Your assignment. Only one stretch of the data below should be repeated: the lines from the line containing "-- ==== Sys2Proof/Machine/Orangery.lean" through the line containing "def State.startCmd (s", inclusive, exactly as they are.
_____
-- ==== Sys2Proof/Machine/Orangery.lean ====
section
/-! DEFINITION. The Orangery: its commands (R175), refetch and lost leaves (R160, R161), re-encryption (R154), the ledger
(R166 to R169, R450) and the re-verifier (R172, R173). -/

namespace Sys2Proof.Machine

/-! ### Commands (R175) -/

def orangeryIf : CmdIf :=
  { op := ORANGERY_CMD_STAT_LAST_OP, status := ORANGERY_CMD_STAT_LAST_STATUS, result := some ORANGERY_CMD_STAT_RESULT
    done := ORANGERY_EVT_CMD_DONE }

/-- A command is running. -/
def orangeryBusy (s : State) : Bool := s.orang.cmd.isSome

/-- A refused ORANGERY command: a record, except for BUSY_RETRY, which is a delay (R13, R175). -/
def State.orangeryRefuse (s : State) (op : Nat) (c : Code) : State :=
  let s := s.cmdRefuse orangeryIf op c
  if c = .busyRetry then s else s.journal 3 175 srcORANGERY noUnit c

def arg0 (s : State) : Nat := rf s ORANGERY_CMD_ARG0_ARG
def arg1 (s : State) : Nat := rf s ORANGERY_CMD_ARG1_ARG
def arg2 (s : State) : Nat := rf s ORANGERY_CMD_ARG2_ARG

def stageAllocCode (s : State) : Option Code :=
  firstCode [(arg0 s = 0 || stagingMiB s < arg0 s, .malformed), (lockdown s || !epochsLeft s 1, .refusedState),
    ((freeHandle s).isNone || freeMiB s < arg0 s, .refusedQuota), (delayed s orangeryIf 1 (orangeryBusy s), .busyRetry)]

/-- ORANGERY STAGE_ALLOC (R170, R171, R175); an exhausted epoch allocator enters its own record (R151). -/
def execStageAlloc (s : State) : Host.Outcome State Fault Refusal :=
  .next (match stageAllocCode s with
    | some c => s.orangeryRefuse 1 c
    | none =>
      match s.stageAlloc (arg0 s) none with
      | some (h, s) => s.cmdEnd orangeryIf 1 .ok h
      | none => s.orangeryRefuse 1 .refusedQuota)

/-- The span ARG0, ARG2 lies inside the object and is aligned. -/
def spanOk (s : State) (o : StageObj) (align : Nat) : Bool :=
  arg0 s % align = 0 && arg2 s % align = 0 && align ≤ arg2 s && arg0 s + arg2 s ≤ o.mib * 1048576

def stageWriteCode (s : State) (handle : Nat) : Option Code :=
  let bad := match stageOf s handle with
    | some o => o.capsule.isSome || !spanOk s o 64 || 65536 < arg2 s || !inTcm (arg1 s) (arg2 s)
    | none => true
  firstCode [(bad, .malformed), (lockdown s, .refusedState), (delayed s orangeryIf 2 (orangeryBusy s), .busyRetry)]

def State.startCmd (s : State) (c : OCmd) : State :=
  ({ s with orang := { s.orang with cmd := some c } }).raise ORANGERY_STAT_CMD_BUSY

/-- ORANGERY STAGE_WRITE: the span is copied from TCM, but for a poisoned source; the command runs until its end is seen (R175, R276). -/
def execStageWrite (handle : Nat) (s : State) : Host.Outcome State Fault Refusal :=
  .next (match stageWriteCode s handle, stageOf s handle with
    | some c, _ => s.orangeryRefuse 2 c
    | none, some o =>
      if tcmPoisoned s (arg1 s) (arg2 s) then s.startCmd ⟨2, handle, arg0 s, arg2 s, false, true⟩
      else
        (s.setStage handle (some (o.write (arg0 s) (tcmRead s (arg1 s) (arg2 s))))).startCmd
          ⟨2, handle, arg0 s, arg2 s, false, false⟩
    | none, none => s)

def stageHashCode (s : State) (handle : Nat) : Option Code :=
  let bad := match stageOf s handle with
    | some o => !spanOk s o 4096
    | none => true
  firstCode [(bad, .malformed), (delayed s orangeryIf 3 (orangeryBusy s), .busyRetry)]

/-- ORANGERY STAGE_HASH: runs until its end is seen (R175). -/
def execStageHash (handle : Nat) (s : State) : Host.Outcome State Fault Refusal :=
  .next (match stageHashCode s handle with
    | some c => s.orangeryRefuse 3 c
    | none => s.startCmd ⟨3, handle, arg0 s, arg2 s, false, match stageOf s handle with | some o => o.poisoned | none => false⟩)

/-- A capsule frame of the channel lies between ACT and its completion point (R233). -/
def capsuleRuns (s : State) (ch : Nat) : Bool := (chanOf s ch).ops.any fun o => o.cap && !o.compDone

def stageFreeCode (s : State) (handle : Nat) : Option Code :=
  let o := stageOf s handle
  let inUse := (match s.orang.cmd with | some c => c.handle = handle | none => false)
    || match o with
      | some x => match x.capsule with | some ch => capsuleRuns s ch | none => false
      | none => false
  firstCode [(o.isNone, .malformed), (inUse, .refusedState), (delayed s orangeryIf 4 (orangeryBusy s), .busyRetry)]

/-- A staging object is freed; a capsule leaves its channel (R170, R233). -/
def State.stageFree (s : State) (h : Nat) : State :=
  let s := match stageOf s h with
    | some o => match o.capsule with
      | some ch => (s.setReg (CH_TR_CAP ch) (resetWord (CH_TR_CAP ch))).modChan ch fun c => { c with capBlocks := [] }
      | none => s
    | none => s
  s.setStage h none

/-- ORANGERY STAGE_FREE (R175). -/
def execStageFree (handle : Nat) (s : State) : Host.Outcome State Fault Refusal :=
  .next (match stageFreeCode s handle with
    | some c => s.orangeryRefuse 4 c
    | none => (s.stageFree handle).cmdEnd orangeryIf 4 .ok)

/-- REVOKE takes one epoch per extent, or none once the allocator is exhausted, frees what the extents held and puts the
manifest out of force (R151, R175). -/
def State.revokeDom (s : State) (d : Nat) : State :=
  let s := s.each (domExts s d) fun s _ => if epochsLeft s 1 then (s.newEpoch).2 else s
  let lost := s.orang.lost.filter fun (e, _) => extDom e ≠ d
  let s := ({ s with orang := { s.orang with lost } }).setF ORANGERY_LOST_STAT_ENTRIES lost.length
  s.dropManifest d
_____
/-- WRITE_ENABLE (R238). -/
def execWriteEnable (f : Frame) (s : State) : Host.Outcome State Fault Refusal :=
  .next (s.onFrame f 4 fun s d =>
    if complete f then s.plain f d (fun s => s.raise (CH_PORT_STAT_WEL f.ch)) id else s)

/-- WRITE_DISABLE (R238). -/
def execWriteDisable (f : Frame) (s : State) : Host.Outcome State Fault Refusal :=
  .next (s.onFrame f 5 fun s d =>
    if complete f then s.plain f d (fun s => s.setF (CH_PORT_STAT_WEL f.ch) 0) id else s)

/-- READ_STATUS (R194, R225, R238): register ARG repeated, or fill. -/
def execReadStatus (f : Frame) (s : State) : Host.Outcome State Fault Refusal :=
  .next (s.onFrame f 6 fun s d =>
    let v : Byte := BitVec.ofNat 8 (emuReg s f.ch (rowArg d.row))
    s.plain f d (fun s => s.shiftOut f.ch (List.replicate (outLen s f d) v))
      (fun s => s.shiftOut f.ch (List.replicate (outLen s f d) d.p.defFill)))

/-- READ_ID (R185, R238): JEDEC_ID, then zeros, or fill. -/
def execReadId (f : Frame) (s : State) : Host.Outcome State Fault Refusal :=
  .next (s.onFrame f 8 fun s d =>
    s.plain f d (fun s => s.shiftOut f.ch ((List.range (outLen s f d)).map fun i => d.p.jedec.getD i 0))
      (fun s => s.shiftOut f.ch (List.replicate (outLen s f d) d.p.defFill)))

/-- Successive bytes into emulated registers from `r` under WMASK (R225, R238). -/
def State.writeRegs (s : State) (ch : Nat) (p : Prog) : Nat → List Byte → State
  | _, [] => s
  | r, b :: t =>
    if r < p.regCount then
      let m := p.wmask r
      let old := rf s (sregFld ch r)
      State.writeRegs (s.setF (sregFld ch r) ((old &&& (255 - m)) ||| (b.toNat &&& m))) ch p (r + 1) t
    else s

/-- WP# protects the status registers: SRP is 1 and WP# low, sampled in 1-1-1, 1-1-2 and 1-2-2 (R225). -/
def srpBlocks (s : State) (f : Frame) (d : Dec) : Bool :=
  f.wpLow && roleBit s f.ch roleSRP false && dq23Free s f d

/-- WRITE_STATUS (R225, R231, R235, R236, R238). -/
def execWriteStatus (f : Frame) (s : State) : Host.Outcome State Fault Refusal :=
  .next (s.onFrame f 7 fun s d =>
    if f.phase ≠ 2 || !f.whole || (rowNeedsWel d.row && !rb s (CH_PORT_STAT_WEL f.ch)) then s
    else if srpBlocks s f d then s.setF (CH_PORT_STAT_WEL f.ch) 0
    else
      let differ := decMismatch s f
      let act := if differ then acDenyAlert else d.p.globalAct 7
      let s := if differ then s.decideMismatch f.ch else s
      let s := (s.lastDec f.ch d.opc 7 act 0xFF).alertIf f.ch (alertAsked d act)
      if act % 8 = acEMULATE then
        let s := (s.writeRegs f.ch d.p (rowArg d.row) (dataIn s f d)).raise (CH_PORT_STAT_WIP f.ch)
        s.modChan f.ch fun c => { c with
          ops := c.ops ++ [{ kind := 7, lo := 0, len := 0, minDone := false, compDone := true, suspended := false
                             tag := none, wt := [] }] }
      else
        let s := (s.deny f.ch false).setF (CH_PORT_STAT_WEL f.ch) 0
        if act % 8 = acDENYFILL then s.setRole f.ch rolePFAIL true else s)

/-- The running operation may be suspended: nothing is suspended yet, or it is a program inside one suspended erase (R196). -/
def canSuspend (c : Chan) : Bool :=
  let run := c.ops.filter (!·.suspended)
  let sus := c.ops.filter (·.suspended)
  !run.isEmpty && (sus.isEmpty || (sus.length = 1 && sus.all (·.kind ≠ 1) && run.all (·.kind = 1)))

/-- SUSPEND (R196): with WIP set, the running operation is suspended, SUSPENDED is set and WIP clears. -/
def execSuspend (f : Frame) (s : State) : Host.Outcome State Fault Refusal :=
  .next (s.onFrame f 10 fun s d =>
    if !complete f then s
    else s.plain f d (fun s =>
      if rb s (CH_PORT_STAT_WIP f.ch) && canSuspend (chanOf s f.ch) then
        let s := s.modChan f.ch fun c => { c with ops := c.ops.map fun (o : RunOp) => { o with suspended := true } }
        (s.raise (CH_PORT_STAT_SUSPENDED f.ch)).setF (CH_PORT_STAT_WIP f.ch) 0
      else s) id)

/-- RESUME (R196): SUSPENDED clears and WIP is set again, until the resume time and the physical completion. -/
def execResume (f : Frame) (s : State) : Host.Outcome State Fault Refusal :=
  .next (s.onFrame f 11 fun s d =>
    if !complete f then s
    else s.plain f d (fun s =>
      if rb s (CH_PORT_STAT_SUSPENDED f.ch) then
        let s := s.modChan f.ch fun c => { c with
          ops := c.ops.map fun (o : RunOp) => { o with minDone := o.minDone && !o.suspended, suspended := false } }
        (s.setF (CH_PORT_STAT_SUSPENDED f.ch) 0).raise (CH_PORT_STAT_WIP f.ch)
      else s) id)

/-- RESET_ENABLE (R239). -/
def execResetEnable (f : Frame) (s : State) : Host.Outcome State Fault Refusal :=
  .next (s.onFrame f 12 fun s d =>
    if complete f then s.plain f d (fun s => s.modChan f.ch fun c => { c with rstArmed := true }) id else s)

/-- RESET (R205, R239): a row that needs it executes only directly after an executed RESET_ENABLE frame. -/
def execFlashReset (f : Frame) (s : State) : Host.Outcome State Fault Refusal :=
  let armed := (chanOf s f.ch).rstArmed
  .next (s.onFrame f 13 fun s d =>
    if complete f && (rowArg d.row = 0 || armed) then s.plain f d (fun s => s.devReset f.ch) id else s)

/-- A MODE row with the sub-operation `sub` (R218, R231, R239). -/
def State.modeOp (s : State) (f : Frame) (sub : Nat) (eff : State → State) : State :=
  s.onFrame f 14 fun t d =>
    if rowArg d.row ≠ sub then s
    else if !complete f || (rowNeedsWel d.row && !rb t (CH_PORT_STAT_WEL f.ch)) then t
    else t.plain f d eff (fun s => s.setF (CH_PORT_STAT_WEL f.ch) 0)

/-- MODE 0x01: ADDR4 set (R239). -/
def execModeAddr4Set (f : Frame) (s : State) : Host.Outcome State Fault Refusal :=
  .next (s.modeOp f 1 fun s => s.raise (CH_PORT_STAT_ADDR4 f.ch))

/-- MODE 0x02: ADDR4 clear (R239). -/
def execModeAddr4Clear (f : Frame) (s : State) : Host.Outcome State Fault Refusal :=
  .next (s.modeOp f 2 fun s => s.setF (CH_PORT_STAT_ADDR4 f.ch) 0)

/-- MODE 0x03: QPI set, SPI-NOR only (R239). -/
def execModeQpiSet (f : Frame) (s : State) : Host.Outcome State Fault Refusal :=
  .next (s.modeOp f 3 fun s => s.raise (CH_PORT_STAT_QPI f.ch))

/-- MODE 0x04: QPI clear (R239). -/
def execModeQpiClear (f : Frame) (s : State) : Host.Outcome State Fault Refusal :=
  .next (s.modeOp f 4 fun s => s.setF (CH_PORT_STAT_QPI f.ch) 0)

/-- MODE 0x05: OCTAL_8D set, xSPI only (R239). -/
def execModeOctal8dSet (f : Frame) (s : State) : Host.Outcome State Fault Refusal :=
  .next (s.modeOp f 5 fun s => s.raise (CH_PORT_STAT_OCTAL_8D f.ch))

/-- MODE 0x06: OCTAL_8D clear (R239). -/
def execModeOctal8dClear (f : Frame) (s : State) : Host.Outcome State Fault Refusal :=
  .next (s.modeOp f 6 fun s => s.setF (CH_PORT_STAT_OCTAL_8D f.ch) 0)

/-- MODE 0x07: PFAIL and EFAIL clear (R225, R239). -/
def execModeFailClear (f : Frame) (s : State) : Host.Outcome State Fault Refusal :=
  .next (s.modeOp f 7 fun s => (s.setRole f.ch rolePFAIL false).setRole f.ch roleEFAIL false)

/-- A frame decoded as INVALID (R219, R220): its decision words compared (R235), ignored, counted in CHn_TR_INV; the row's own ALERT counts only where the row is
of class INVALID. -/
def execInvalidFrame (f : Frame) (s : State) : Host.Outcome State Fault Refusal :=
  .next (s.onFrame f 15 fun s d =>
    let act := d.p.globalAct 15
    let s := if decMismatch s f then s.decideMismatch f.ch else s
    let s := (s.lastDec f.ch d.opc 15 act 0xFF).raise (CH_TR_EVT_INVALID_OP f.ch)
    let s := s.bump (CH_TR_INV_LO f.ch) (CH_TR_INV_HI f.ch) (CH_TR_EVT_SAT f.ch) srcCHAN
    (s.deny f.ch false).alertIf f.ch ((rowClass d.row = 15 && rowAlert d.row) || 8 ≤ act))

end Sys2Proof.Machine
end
_____
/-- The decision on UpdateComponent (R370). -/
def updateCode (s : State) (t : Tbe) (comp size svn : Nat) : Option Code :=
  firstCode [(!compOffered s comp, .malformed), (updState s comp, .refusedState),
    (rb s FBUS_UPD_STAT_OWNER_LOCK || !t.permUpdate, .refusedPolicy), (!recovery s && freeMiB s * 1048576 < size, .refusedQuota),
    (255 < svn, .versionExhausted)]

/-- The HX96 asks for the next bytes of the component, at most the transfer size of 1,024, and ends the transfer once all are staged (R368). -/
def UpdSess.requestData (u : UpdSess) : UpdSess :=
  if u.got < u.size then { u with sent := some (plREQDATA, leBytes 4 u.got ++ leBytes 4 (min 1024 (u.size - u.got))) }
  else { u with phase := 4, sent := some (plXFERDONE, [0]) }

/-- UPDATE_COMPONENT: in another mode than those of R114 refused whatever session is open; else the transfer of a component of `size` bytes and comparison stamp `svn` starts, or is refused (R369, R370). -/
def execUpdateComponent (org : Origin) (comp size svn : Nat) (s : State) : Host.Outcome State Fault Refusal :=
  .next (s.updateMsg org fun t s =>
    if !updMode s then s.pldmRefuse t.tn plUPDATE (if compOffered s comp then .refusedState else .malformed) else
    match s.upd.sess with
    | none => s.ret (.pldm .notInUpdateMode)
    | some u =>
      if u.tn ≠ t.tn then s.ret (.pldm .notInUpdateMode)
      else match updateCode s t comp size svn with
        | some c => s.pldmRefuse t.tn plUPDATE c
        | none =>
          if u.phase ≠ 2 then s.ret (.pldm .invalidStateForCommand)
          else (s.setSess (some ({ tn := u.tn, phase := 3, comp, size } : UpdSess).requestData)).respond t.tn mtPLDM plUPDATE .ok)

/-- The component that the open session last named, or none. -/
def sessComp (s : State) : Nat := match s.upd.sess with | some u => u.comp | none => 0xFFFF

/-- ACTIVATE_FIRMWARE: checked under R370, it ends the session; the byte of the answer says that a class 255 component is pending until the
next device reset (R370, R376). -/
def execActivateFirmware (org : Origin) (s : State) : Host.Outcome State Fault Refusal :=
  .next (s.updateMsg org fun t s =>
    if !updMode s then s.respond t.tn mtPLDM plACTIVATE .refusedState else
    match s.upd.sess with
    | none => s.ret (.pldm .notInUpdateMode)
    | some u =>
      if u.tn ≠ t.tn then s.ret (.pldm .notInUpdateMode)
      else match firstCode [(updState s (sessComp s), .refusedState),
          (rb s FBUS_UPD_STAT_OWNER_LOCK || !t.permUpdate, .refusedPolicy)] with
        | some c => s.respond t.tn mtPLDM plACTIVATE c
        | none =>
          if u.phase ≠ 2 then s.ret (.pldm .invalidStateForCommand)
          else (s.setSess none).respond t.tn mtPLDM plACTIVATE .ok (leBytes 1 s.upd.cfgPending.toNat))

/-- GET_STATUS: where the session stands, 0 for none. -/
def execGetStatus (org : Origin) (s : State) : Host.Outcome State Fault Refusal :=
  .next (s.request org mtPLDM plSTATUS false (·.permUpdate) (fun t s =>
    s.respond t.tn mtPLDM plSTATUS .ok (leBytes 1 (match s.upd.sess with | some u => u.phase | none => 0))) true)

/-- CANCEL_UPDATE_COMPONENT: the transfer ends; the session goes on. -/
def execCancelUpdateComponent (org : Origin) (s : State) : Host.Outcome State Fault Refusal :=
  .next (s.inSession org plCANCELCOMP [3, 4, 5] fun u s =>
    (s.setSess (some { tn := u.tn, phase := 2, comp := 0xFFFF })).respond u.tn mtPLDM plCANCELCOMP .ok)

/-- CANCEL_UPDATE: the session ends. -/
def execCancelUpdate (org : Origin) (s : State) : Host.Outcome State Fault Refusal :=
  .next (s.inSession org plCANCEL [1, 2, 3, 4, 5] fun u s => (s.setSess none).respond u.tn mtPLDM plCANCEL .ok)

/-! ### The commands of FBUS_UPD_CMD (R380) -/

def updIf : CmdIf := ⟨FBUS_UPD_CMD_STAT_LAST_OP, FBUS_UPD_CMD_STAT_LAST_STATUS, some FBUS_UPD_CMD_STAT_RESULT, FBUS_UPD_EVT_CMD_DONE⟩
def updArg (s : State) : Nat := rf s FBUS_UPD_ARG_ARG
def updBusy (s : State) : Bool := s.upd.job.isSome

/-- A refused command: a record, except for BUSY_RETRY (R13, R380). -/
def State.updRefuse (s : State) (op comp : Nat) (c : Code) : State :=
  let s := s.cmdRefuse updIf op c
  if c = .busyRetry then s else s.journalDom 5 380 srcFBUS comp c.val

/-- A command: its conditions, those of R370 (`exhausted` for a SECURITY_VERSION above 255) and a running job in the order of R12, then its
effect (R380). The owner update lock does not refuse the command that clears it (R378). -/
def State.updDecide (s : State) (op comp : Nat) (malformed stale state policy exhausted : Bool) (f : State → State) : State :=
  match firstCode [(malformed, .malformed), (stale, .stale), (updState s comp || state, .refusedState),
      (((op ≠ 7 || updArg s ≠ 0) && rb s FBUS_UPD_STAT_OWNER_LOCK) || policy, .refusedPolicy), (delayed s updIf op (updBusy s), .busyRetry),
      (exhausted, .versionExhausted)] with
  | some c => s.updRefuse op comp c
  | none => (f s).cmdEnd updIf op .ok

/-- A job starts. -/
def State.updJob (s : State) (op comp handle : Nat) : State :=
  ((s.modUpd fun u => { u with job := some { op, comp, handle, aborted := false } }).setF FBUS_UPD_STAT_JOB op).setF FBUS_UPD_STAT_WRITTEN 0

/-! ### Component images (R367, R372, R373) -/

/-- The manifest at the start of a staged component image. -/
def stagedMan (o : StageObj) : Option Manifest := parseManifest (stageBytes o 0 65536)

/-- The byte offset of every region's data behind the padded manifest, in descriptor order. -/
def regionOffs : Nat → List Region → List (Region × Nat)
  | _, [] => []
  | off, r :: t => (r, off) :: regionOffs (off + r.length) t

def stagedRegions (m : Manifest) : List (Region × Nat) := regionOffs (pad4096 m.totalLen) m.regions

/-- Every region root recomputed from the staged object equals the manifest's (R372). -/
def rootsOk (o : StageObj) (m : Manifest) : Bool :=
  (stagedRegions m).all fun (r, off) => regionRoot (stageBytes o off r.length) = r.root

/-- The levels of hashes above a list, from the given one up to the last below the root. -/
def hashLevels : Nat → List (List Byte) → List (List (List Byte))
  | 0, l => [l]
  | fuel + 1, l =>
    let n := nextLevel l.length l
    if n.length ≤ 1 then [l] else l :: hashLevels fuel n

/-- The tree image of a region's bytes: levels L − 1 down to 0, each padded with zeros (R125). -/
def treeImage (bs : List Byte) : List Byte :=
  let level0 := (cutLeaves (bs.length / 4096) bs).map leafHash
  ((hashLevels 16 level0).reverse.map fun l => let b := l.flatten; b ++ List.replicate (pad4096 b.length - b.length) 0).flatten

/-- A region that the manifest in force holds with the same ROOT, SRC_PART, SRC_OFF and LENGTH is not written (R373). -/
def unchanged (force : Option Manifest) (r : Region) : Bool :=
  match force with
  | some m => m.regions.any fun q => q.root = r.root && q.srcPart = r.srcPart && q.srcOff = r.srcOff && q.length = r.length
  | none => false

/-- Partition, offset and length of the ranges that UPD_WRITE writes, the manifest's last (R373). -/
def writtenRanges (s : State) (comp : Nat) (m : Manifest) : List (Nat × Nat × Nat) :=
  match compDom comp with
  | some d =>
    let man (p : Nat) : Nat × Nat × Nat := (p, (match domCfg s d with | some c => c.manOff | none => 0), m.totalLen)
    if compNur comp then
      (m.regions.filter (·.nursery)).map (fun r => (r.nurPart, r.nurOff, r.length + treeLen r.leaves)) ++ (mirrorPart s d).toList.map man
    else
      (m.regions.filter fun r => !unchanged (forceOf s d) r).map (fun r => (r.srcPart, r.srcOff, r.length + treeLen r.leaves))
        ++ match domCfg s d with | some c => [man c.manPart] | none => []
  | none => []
_____
Answer box.
-- ==== Sys2Proof/Machine/Orangery.lean ====
section
/-! DEFINITION. The Orangery: its commands (R175), refetch and lost leaves (R160, R161), re-encryption (R154), the ledger
(R166 to R169, R450) and the re-verifier (R172, R173). -/

namespace Sys2Proof.Machine

/-! ### Commands (R175) -/

def orangeryIf : CmdIf :=
  { op := ORANGERY_CMD_STAT_LAST_OP, status := ORANGERY_CMD_STAT_LAST_STATUS, result := some ORANGERY_CMD_STAT_RESULT
    done := ORANGERY_EVT_CMD_DONE }

/-- A command is running. -/
def orangeryBusy (s : State) : Bool := s.orang.cmd.isSome

/-- A refused ORANGERY command: a record, except for BUSY_RETRY, which is a delay (R13, R175). -/
def State.orangeryRefuse (s : State) (op : Nat) (c : Code) : State :=
  let s := s.cmdRefuse orangeryIf op c
  if c = .busyRetry then s else s.journal 3 175 srcORANGERY noUnit c

def arg0 (s : State) : Nat := rf s ORANGERY_CMD_ARG0_ARG
def arg1 (s : State) : Nat := rf s ORANGERY_CMD_ARG1_ARG
def arg2 (s : State) : Nat := rf s ORANGERY_CMD_ARG2_ARG

def stageAllocCode (s : State) : Option Code :=
  firstCode [(arg0 s = 0 || stagingMiB s < arg0 s, .malformed), (lockdown s || !epochsLeft s 1, .refusedState),
    ((freeHandle s).isNone || freeMiB s < arg0 s, .refusedQuota), (delayed s orangeryIf 1 (orangeryBusy s), .busyRetry)]

/-- ORANGERY STAGE_ALLOC (R170, R171, R175); an exhausted epoch allocator enters its own record (R151). -/
def execStageAlloc (s : State) : Host.Outcome State Fault Refusal :=
  .next (match stageAllocCode s with
    | some c => s.orangeryRefuse 1 c
    | none =>
      match s.stageAlloc (arg0 s) none with
      | some (h, s) => s.cmdEnd orangeryIf 1 .ok h
      | none => s.orangeryRefuse 1 .refusedQuota)

/-- The span ARG0, ARG2 lies inside the object and is aligned. -/
def spanOk (s : State) (o : StageObj) (align : Nat) : Bool :=
  arg0 s % align = 0 && arg2 s % align = 0 && align ≤ arg2 s && arg0 s + arg2 s ≤ o.mib * 1048576

def stageWriteCode (s : State) (handle : Nat) : Option Code :=
  let bad := match stageOf s handle with
    | some o => o.capsule.isSome || !spanOk s o 64 || 65536 < arg2 s || !inTcm (arg1 s) (arg2 s)
    | none => true
  firstCode [(bad, .malformed), (lockdown s, .refusedState), (delayed s orangeryIf 2 (orangeryBusy s), .busyRetry)]

def State.startCmd (s : State) (c : OCmd) : State :=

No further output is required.